# [Work to be completed]
Write out, word for word, every line in the data below from the one containing "(s.modAccount r f).account" to the one containing "cases p <;>", both of them included.

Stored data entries
────────────────

-- ==== Sys2Proof/Laws/State.lean ====
section
/-! SUPPORT. What each update of one part of the state leaves and what it sets: one lemma for each field and update. -/

set_option Elab.async false

namespace Sys2Proof.Machine

theorem upd_self {α : Type} {n : Nat} (v : Vector α n) (i : Fin n) (f : α → α) : (upd v i f)[i] = f v[i] := by
  simp [upd]

theorem upd_other {α : Type} {n : Nat} (v : Vector α n) (i j : Fin n) (f : α → α) (h : j ≠ i) : (upd v i f)[j] = v[j] := by
  have : (i : Nat) ≠ j := fun e => h (Fin.ext e.symm)
  simp [upd, this]

theorem upd_get {α : Type} {n : Nat} (v : Vector α n) (i j : Fin n) (f : α → α) :
    (upd v i f)[j] = if j = i then f v[j] else v[j] := by
  by_cases h : j = i
  · subst h; rw [if_pos rfl]; exact upd_self v j f
  · rw [if_neg h]; exact upd_other v i j f h

@[simp] theorem mapAll_get {α : Type} {n : Nat} (v : Vector α n) (f : Fin n → α → α) (i : Fin n) :
    (mapAll v f)[i] = f i v[i] := by
  simp [mapAll]

/-- The same with the index as simp writes it. -/
@[simp] theorem mapAll_val_get {α : Type} {n : Nat} (v : Vector α n) (f : Fin n → α → α) (i : Fin n) :
    (mapAll v f)[i.val] = f i v[i.val] := by
  simp [mapAll]

namespace State

/-! ### What an update sets -/

@[simp] theorem modSlot_slot (s : State) (i : Slot) (f : SlotRec → SlotRec) (j : Slot) :
    (s.modSlot i f).slot j = if j = i then f (s.slot j) else s.slot j := upd_get _ _ _ _

@[simp] theorem modPlace_place (s : State) (i : Slot) (f : PlaceRec → PlaceRec) (j : Slot) :
    (s.modPlace i f).place j = if j = i then f (s.place j) else s.place j := upd_get _ _ _ _

@[simp] theorem modPlace_custody (s : State) (i : Slot) (f : PlaceRec → PlaceRec) (j : Slot) :
    (s.modPlace i f).custody j = if j = i then (f (s.place j)).custody else s.custody j := by
  simp only [custody, modPlace_place]; split <;> rfl

@[simp] theorem modSlot_bound (s : State) (i : Slot) (f : SlotRec → SlotRec) (j : Slot) :
    (s.modSlot i f).bound j = if j = i then (f (s.slot j)).addr.isSome else s.bound j := by
  simp only [bound, modSlot_slot]; split <;> rfl

@[simp] theorem modRow_row (s : State) (r : Row) (f : RowRec → RowRec) (q : Row) :
    (s.modRow r f).row q = if q = r then f (s.row q) else s.row q := upd_get _ _ _ _

@[simp] theorem modStall_stallRes (s : State) (d : Stall) (f : Option Slot → Option Slot) (x : Stall) :
    (s.modStall d f).stallRes x = if x = d then f (s.stallRes x) else s.stallRes x := upd_get _ _ _ _

@[simp] theorem modUnit_unit (s : State) (a : Addr) (f : UnitEntry → UnitEntry) (b : Addr) :
    (s.modUnit a f).unit b = if b = a then f (s.unit b) else s.unit b := upd_get _ _ _ _

@[simp] theorem modShuttle_shuttle (s : State) (k : Shuttle) (f : ShuttleRec → ShuttleRec) (l : Shuttle) :
    (s.modShuttle k f).shuttle l = if l = k then f (s.shuttle l) else s.shuttle l := upd_get _ _ _ _

@[simp] theorem modQueue_queue (s : State) (k : Shuttle) (f : List Xfer → List Xfer) (l : Shuttle) :
    (s.modQueue k f).queue l = if l = k then f (s.queue l) else s.queue l := upd_get _ _ _ _

@[simp] theorem setStow_stow (s : State) (i : Slot) (w : Stow) (j : Slot) :
    (s.setStow i w).stow j = if j = i then w else s.stow j := upd_get _ _ _ _

@[simp] theorem modAccount_account (s : State) (r : Row) (f : Account → Account) (q : Row) :
    (s.modAccount r f).account q = if q = r then f (s.account q) else s.account q := upd_get _ _ _ _

@[simp] theorem modFifo_fifo (s : State) (c : Class) (f : List Entry → List Entry) (d : Class) :
    (s.modFifo c f).fifo d = if d = c then f (s.fifo d) else s.fifo d := upd_get _ _ _ _

@[simp] theorem modPort_port (s : State) (p : Port) (f : PortRec → PortRec) (q : Port) :
    (s.modPort p f).port q = if q = p then f (s.port q) else s.port q := by
  cases p <;> cases q <;> simp [modPort, port]

@[simp] theorem modCond_cond (s : State) (f : SiteCond → SiteCond) : (s.modCond f).rpu.cond = f s.rpu.cond := rfl
@[simp] theorem modStc_stc (s : State) (f : Stc → Stc) : (s.modStc f).stc = f s.stc := rfl
@[simp] theorem modFlc_flc (s : State) (f : Flc → Flc) : (s.modFlc f).flc = f s.flc := rfl
@[simp] theorem modYau_yau (s : State) (f : Yau → Yau) : (s.modYau f).yau = f s.yau := rfl

/-! ### modSlot -/
@[simp] theorem modSlot_rqi (s : State) (i : Slot) (f : SlotRec → SlotRec) : (s.modSlot i f).rqi = s.rqi := rfl
@[simp] theorem modSlot_flc (s : State) (i : Slot) (f : SlotRec → SlotRec) : (s.modSlot i f).flc = s.flc := rfl
@[simp] theorem modSlot_rmp (s : State) (i : Slot) (f : SlotRec → SlotRec) : (s.modSlot i f).rmp = s.rmp := rfl
@[simp] theorem modSlot_lnc (s : State) (i : Slot) (f : SlotRec → SlotRec) : (s.modSlot i f).lnc = s.lnc := rfl
@[simp] theorem modSlot_stc (s : State) (i : Slot) (f : SlotRec → SlotRec) : (s.modSlot i f).stc = s.stc := rfl
@[simp] theorem modSlot_yau (s : State) (i : Slot) (f : SlotRec → SlotRec) : (s.modSlot i f).yau = s.yau := rfl
@[simp] theorem modSlot_rpu (s : State) (i : Slot) (f : SlotRec → SlotRec) : (s.modSlot i f).rpu = s.rpu := rfl
@[simp] theorem modSlot_mrst (s : State) (i : Slot) (f : SlotRec → SlotRec) : (s.modSlot i f).mrst = s.mrst := rfl
@[simp] theorem modSlot_pending (s : State) (i : Slot) (f : SlotRec → SlotRec) : (s.modSlot i f).pending = s.pending := rfl
@[simp] theorem modSlot_rge_store (s : State) (i : Slot) (f : SlotRec → SlotRec) :
    (s.modSlot i f).rge.store = s.rge.store := rfl
@[simp] theorem modSlot_place (s : State) (i : Slot) (f : SlotRec → SlotRec) (j : Slot) :
    (s.modSlot i f).place j = s.place j := rfl
@[simp] theorem modSlot_custody (s : State) (i : Slot) (f : SlotRec → SlotRec) (j : Slot) :
    (s.modSlot i f).custody j = s.custody j := rfl
@[simp] theorem modSlot_row (s : State) (i : Slot) (f : SlotRec → SlotRec) (q : Row) : (s.modSlot i f).row q = s.row q := rfl
@[simp] theorem modSlot_stallRes (s : State) (i : Slot) (f : SlotRec → SlotRec) (x : Stall) :
    (s.modSlot i f).stallRes x = s.stallRes x := rfl
@[simp] theorem modSlot_unit (s : State) (i : Slot) (f : SlotRec → SlotRec) (b : Addr) :
    (s.modSlot i f).unit b = s.unit b := rfl
@[simp] theorem modSlot_shuttle (s : State) (i : Slot) (f : SlotRec → SlotRec) (l : Shuttle) :
    (s.modSlot i f).shuttle l = s.shuttle l := rfl
@[simp] theorem modSlot_queue (s : State) (i : Slot) (f : SlotRec → SlotRec) (l : Shuttle) :
    (s.modSlot i f).queue l = s.queue l := rfl
@[simp] theorem modSlot_stow (s : State) (i : Slot) (f : SlotRec → SlotRec) (j : Slot) :
    (s.modSlot i f).stow j = s.stow j := rfl
@[simp] theorem modSlot_account (s : State) (i : Slot) (f : SlotRec → SlotRec) (q : Row) :
    (s.modSlot i f).account q = s.account q := rfl
@[simp] theorem modSlot_fifo (s : State) (i : Slot) (f : SlotRec → SlotRec) (g : Class) :
    (s.modSlot i f).fifo g = s.fifo g := rfl
@[simp] theorem modSlot_port (s : State) (i : Slot) (f : SlotRec → SlotRec) (q : Port) :
    (s.modSlot i f).port q = s.port q := rfl
@[simp] theorem modSlot_limits (s : State) (i : Slot) (f : SlotRec → SlotRec) : (s.modSlot i f).limits = s.limits := rfl
@[simp] theorem modSlot_configured (s : State) (i : Slot) (f : SlotRec → SlotRec) :
    (s.modSlot i f).configured = s.configured := rfl
@[simp] theorem modSlot_segCount (s : State) (i : Slot) (f : SlotRec → SlotRec) (q : Row) :
    (s.modSlot i f).segCount q = s.segCount q := rfl
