-- ==== Sys2Proof/Laws/KeptLanes.lean ====
section
/-! SUPPORT. What the custody moves, the transfers and the storm carries keep (Custody.lean, Lanes.lean, Transfers.lean). -/

set_option Elab.async false

namespace Sys2Proof.Machine

/-- Every state that a step's result carries. -/
def StepResult.All (P : State → Prop) : StepResult → Prop
  | .running s => P s
  | .completed s => P s
  | .failed s _ => P s

namespace State

theorem lapseYield_lower (s : State) (i : Slot) : Lower s (s.lapseYield i) := by
  unfold lapseYield; repeat' split
  · exact Lower.refl s
  · exact Lower.modRow fun _ => le_rfl
  · exact Lower.refl s

theorem withdrawWait_lower (s : State) (i : Slot) : Lower s (s.withdrawWait i) := by
  unfold withdrawWait; split
  · exact Lower.refl s
  · exact Lower.modRow fun _ => le_rfl

theorem unmarkClamp_lower (s : State) (r : Row) (side : Side) : Lower s (s.unmarkClamp r side) :=
  Lower.modRow fun _ => by cases side <;> exact le_rfl

/-- R11: nobody stands at a clamp that is open to a slot. -/
theorem clampOpen_free {s : State} {i : Slot} {r : Row} {side : Side} (h : s.clampOpen i r side = true) (j : Slot) :
    s.custody j ≠ .clamp r side := by
  unfold clampOpen clampVal at h
  cases e : s.clampHolder r side with
  | none => simpa using List.find?_eq_none.1 e j (List.mem_finRange j)
  | some o => simp [e] at h

/-- R11: nobody stands at a free clamp. -/
theorem clampVal_free {s : State} {r : Row} {side : Side} (h : s.clampVal r side = .free) (j : Slot) :
    s.custody j ≠ .clamp r side := clampOpen_free (i := j) (by simp [clampOpen, h]) j

/-- R11: nobody stands at a stall that is free or reserved. -/
theorem stallVal_empty {s : State} {d : Stall} (h : ∀ i, s.stallVal d ≠ .held i) (j : Slot) : s.custody j ≠ .stall d := by
  unfold stallVal at h
  cases e : s.stallHolder d with
  | none => simpa using List.find?_eq_none.1 e j (List.mem_finRange j)
  | some o => exact absurd (by simp [e]) (h o)

/-- R11: a free stall is reserved for nobody. -/
theorem stallVal_free {s : State} {d : Stall} (h : s.stallVal d = .free) : s.stallRes d = none := by
  unfold stallVal at h
  repeat' split at h
  · cases h
  · cases h
  · assumption

/-- R11: a held stall's holder. -/
theorem stallVal_held {s : State} {d : Stall} {i : Slot} (h : s.stallVal d = .held i) : s.custody i = .stall d := by
  unfold stallVal at h
  split at h
  · rename_i o e
    injection h with h; subst h
    simpa using List.find?_some e
  · split at h <;> cases h

/-- R16: a row that admits one more robot has room for it. -/
theorem admits_room {s : State} {r : Row} (h : s.admits r = true) :
    (s.occupants r).length + (s.row r).reservations.length ≤ 1 := by
  simp only [admits, Bool.and_eq_true, decide_eq_true_eq] at h; exact h.2

/-- The target of a storm carry can be taken: a stall that nobody holds, or a row that admits or awaits the slot (R142). -/
def TargetOk (s : State) (i : Slot) : XTarget → Prop
  | .stall d => ∀ j, s.custody j ≠ .stall d
  | .clampE r => i ∈ (s.row r).reservations ∨ s.admits r = true
  | .row _ => True

theorem ownTarget_ok {s : State} {x : Xfer} {t : XTarget} (h : s.ownTarget x = some t) : s.TargetOk x.slot t := by
  unfold ownTarget at h
  repeat' split at h
  all_goals first | cases h; done | (injection h with h; subst h)
  · rename_i g
    exact stallVal_empty fun i e => by rw [e] at g; rcases g with g | g <;> cases g
  · rename_i g; exact g.2
  · rename_i g; exact g.2

theorem nearestRow_mem {n : Nat} {l : List Row} {r : Row} (h : nearestRow n l = some r) : r ∈ l := by
  induction l generalizing r with
  | nil => cases h
  | cons q l ih =>
    unfold nearestRow at h
    split at h
    · injection h with h; subst h; exact List.mem_cons_self
    · rename_i o e
      split at h <;> injection h with h <;> subst h
      · exact List.mem_cons_of_mem _ (ih e)
      · exact List.mem_cons_self

namespace Kept

variable {a s : State}

/-! ### Reservations and assignments -/

@[simp] theorem releaseTarget {i : Slot} {t : Option XTarget} (h : Kept a s) : Kept a (s.releaseTarget i t) := by
  unfold State.releaseTarget; split
  · exact modRow h fun _ => ⟨rfl, rfl⟩
  · exact modRow h fun _ => ⟨rfl, rfl⟩
  · exact modStall h fun o j e => by split at e <;> simp_all
  · exact h

@[simp] theorem releaseRes {x : Xfer} (h : Kept a s) : Kept a (s.releaseRes x) := by
  unfold State.releaseRes; split <;> simp [h]

/-- R16: a row that admits one more robot takes its reservation. -/
theorem reserveRow {i : Slot} {r : Row} (h : Kept a s) (ha : s.admits r = true) : Kept a (s.reserveRow i r) := by
  have h0 := modRow (r := r) (f := fun x => { x with reservations := [] }) h (fun _ => ⟨rfl, rfl⟩) fun _ => Nat.zero_le _
  refine ⟨?_, h.fifos, h.accounts, h.queues, fun ok => ?_, h.places, h.weather⟩
  · rw [← h0.fixed]
    have e : (fun q => (((s.reserveRow i r).row q).state, ((s.reserveRow i r).row q).closed)) =
        fun q => (((s.modRow r fun x => { x with reservations := [] }).row q).state,
          ((s.modRow r fun x => { x with reservations := [] }).row q).closed) := by
      funext q; unfold State.reserveRow; rw [modRow_row, modRow_row]; split <;> rfl
    simp only [State.fixed, e]; rfl
  · obtain ⟨h1, h2, h3, h4, h5, h6, h7⟩ := h.exclusive ok
    refine ⟨h1, h2, h3, h4, h5, h6, fun q => ?_⟩
    show (s.occupants q).length + ((s.reserveRow i r).row q).reservations.length ≤ 2
    unfold State.reserveRow; rw [modRow_row]; split
    · rename_i e; subst e
      have := admits_room ha
      simp only [List.length_append, List.length_singleton]; omega
    · exact h7 q

/-- R15: a stall that no other slot holds is reserved. -/
theorem reserveStall {i : Slot} {d : Stall} (h : Kept a s) (hd : a.Exclusive → ∀ j, s.custody j = .stall d → j = i) :
    Kept a (s.reserveStall i d) :=
  modStallTo h fun ok o j e => by injection e with e; subst e; exact hd ok j

@[simp] theorem assignClamp {i : Slot} {r : Row} {side : Side} (h : Kept a s) : Kept a (s.assignClamp i r side) :=
  setStow (modRow h (fun _ => by cases side <;> exact ⟨rfl, rfl⟩) fun _ => by cases side <;> exact le_rfl)

@[simp] theorem unmarkClamp {r : Row} {side : Side} (h : Kept a s) : Kept a (s.unmarkClamp r side) :=
  modRow h (fun _ => by cases side <;> exact ⟨rfl, rfl⟩) fun _ => by cases side <;> exact le_rfl

@[simp] theorem freeAssigned {i : Slot} (h : Kept a s) : Kept a (s.freeAssigned i) := by
  unfold State.freeAssigned; repeat' split
  all_goals simp [h]

/-! ### Custody moves -/

theorem changePlace {i : Slot} {c : Custody} (h : Kept a s) (hn : c = .none ↔ s.custody i = .none)
    (hc : a.Exclusive → MoveOk s i c) : Kept a (s.changePlace i c) := by
  have h1 : Kept a ((s.lapseYield i).modPlace i fun _ => { custody := c }) := by
    have l := lapseYield_lower s i
    exact modPlaceTo (lapseYield h) (by rw [l.custody]; exact hn) fun ok => (hc ok).lower l
  unfold State.changePlace; dsimp only; split
  · exact h1
  · exact afterFree h1

theorem moveTo {i : Slot} {c : Custody} (h : Kept a s) (hn : c = .none ↔ s.custody i = .none)
    (hc : a.Exclusive → MoveOk s i c) : Kept a (s.moveTo i c) :=
  have l := withdrawWait_lower s i
  changePlace (withdrawWait h) (by rw [l.custody]; exact hn) fun ok => (hc ok).lower l

/-- A lack of place keeps the laws of custody. -/
theorem MoveOk.nowhere {s : State} {i : Slot} {c : Custody} (h : c = .unplaced ∨ c = .none) : MoveOk s i c := by
  rcases h with h | h <;> subst h <;>
    exact ⟨by simp, fun _ _ _ _ hn => hn.elim, by simp, by simp, by simp, by simp, by simp [Custody.rowAt]⟩

/-- An empty shuttle keeps the laws of custody for a placed slot. -/
theorem MoveOk.board {s : State} {i : Slot} {k : Shuttle} (h : s.load k = none) : MoveOk s i (.aboard k) := by
  refine ⟨by simp, fun _ _ _ _ hn => hn.elim, by simp, by simp, by simp, fun j l _ e => ?_, by simp [Custody.rowAt]⟩
  injection e with e; subst e; exact load_none h j

/-- A clamp that nobody holds, in a row with room. -/
theorem MoveOk.atClamp {s : State} {i : Slot} {r : Row} {side : Side} (h : ∀ j, s.custody j ≠ .clamp r side)
    (hr : s.rowAt i = some r ∨ (s.occupants r).length + (s.row r).reservations.length ≤ 1) : MoveOk s i (.clamp r side) := by
  refine ⟨by simp, fun _ _ _ _ hn => hn.elim, fun j q x _ e => ?_, by simp, by simp, by simp, fun q e => ?_⟩
  · injection e with e1 e2; subst e1 e2; exact h j
  · simp only [Custody.rowAt, Option.some.injEq] at e; subst e; exact hr

/-- A stall that nobody holds and that is reserved for nobody else. -/
theorem MoveOk.inStall {s : State} {i : Slot} {d : Stall} (h : ∀ j, j ≠ i → s.custody j ≠ .stall d)
    (hr : ∀ o, s.stallRes d = some o → i = o) : MoveOk s i (.stall d) := by
  refine ⟨by simp, fun _ _ _ _ hn => hn.elim, by simp, fun j x hj e => ?_, fun o x e1 e2 => ?_, by simp,
    by simp [Custody.rowAt]⟩
  · injection e with e; subst e; exact h j hj
  · injection e2 with e2; subst e2; exact hr o e1

/-- One free segment, in a row with room. -/
theorem MoveOk.one {s : State} {i : Slot} {r : Row} {n : Nat} (h : s.segHolder r n = none)
    (hr : (s.occupants r).length + (s.row r).reservations.length ≤ 1) : MoveOk s i (.row r n n n) := by
  refine ⟨fun _ _ _ _ e => ?_, fun j q m _ hn => ?_, by simp, by simp, by simp, by simp, fun q e => ?_⟩
  · injection e with e1 e2 e3 e4; omega
  · obtain ⟨e1, e2, e3⟩ := hn
    subst e1
    have : m = n := by omega
    subst this
    exact segHolder_none h j
  · simp only [Custody.rowAt, Option.some.injEq] at e; subst e; exact Or.inr hr

theorem boardMove {i : Slot} {k : Shuttle} {t : State} (h : Kept a s) (e : s.boardMove i k = some t) : Kept a t := by
  unfold State.boardMove at e
  split at e
  · rename_i g
    injection e with e; subst e
    simp only [mayBoard, Bool.and_eq_true, Option.isNone_iff_eq_none] at g
    have hi : s.custody i ≠ .none := fun hn => by simp [hn] at g
    exact moveTo h (by simp [hi]) fun _ => MoveOk.board g.1
  · cases e

theorem releaseTarget_lower (s : State) (i : Slot) (t : Option XTarget) : Lower s (s.releaseTarget i t) := by
  unfold State.releaseTarget; split
  · exact Lower.modRow fun _ => List.length_filter_le _ _
  · exact Lower.modRow fun _ => List.length_filter_le _ _
  · exact Lower.modStall fun o j e => by split at e <;> simp_all
  · exact Lower.refl s

/-- R37: the reservation of a slot ended, its row has room for it. -/
theorem released_room {i : Slot} {r : Row} (ok : s.Exclusive) (h : i ∈ (s.row r).reservations) :
    ((s.releaseTarget i (some (.row r))).occupants r).length +
      ((s.releaseTarget i (some (.row r))).row r).reservations.length ≤ 1 := by
  have h1 : ((s.releaseTarget i (some (.row r))).row r).reservations.length < (s.row r).reservations.length := by
    simp only [State.releaseTarget, modRow_row, if_true]
    exact List.length_filter_lt_length_iff_exists.2 ⟨i, h, by simp⟩
  have := ok.room r
  rw [(releaseTarget_lower s i _).occupants]; omega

────────────────

# [Worked solution]
    (s.modAccount r f).account q = if q = r then f (s.account q) else s.account q := upd_get _ _ _ _

@[simp] theorem modFifo_fifo (s : State) (c : Class) (f : List Entry → List Entry) (d : Class) :
    (s.modFifo c f).fifo d = if d = c then f (s.fifo d) else s.fifo d := upd_get _ _ _ _

@[simp] theorem modPort_port (s : State) (p : Port) (f : PortRec → PortRec) (q : Port) :
    (s.modPort p f).port q = if q = p then f (s.port q) else s.port q := by
  cases p <;> cases q <;> simp [modPort, port]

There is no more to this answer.